● What you are asked to do: Go through the data below and gather each line containing "structure".

*** Opening of Entries shown ***

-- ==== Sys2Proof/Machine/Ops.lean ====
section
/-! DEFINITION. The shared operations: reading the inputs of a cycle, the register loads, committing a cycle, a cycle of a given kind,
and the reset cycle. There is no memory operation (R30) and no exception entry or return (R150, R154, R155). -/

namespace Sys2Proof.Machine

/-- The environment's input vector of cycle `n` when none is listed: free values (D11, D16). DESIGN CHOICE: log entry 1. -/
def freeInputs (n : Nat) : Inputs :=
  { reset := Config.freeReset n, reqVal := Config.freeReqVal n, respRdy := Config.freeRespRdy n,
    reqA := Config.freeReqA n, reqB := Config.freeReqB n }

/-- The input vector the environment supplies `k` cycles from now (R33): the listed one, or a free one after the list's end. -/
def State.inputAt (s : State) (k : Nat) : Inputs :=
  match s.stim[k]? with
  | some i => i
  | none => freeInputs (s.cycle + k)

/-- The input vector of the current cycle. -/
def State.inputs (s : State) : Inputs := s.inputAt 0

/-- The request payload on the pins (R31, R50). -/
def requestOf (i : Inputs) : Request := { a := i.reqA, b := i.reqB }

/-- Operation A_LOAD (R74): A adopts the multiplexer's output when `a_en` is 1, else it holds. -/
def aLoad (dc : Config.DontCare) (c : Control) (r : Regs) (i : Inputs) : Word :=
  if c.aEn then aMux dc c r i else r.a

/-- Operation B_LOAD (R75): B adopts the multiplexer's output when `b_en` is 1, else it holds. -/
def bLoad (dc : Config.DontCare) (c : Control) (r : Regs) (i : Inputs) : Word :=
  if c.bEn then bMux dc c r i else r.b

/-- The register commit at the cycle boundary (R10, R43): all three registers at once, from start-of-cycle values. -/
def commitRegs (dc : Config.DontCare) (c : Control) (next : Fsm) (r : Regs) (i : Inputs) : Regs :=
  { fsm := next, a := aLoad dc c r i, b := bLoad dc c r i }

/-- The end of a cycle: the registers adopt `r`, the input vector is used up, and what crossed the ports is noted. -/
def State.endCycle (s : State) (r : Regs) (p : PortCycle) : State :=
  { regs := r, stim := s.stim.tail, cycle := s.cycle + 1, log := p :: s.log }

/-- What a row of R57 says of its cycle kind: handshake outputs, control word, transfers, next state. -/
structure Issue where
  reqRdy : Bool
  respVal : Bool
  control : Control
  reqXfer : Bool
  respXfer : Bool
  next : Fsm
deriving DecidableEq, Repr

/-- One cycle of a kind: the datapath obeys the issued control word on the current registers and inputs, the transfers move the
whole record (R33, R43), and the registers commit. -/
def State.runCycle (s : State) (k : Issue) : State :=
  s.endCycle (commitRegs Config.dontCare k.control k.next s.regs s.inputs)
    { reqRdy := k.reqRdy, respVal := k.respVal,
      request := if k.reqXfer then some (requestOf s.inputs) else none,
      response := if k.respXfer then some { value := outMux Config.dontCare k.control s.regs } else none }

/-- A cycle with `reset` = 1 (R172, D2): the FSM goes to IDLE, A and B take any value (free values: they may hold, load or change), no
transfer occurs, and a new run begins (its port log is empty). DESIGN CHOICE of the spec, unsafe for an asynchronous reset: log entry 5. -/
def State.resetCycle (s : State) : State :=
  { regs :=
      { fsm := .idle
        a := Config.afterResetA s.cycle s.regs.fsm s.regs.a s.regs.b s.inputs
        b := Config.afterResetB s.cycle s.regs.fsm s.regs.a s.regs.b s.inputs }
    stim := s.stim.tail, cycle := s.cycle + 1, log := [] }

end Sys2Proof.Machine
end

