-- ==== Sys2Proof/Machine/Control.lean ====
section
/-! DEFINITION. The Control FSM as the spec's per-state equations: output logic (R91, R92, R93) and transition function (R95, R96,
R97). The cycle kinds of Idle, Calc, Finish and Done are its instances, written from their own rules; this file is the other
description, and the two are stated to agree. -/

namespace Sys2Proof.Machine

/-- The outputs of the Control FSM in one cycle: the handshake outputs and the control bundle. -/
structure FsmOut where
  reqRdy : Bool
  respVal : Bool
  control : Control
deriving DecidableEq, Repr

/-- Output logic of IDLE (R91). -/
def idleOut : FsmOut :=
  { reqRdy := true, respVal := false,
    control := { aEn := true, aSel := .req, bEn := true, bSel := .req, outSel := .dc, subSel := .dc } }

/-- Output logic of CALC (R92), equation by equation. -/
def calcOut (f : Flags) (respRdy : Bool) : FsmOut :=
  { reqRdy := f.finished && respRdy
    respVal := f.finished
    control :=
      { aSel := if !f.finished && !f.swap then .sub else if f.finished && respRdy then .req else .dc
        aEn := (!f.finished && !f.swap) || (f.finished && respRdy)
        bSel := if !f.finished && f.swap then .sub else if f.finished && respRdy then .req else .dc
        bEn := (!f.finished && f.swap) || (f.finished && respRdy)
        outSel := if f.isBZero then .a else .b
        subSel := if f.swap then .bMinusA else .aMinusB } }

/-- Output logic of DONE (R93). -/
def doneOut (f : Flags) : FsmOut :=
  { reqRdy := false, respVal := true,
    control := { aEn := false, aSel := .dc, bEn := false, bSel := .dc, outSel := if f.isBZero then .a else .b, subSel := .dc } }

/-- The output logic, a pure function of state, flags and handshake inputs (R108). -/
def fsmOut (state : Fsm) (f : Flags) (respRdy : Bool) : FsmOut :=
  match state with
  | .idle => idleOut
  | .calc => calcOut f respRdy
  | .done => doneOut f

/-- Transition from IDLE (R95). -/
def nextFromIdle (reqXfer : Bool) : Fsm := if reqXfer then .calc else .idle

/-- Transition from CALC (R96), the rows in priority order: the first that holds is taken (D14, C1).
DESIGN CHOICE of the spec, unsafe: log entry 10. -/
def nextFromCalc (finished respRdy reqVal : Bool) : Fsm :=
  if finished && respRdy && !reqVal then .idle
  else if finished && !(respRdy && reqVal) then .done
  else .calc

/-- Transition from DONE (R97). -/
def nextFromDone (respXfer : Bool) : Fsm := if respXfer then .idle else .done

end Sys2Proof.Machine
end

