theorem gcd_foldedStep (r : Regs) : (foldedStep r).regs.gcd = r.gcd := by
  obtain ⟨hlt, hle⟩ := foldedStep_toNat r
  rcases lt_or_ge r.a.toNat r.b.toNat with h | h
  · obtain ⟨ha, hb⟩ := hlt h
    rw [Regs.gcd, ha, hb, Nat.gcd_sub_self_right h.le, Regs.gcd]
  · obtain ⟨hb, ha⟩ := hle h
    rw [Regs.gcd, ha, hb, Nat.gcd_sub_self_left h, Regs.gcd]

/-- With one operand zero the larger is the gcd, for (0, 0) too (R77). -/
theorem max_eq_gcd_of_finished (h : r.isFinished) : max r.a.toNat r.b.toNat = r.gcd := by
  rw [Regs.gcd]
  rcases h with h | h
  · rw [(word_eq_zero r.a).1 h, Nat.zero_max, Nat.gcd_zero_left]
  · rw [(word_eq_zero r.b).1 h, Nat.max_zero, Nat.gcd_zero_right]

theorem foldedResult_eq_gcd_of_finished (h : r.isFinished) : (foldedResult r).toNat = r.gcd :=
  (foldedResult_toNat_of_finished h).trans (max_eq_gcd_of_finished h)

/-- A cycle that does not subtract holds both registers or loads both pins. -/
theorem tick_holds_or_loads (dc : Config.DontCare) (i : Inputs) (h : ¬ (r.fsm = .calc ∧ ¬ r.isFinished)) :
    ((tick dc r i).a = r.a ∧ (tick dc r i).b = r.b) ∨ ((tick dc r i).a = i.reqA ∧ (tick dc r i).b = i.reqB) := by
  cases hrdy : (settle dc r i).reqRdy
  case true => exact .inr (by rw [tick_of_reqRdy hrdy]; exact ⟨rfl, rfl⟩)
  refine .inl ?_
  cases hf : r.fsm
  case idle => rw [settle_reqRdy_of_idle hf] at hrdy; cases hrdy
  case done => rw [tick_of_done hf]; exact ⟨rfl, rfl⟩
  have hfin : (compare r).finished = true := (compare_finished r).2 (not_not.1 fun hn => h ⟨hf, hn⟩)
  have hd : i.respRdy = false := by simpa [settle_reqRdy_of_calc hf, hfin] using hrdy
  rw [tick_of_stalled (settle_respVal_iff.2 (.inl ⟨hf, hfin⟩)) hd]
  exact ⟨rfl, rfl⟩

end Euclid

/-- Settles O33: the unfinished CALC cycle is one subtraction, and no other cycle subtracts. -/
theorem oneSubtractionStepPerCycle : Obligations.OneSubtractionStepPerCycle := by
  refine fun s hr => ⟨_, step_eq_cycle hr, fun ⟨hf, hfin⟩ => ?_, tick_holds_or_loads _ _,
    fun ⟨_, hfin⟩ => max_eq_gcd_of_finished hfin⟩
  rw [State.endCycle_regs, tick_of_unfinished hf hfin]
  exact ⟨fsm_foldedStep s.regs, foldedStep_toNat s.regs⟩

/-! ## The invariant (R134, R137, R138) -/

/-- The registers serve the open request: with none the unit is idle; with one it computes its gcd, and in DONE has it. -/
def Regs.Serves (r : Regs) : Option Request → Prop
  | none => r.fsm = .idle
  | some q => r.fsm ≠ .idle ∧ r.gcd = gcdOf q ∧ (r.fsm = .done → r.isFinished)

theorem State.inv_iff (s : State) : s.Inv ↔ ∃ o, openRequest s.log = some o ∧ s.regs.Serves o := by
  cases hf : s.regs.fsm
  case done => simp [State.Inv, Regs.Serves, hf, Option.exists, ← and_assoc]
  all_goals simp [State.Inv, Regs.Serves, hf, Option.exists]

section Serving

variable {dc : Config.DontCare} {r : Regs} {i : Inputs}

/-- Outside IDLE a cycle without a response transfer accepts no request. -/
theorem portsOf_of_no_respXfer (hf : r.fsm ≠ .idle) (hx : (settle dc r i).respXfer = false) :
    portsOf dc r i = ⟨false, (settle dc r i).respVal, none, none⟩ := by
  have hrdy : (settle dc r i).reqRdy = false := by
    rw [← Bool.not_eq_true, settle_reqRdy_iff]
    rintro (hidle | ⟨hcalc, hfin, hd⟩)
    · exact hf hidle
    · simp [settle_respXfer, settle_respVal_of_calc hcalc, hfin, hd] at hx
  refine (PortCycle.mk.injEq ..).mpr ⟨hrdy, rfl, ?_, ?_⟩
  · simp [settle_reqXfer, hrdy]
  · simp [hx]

*** Close of Entries shown ***

● Solved problem:
structure Issue where
structure FsmOut where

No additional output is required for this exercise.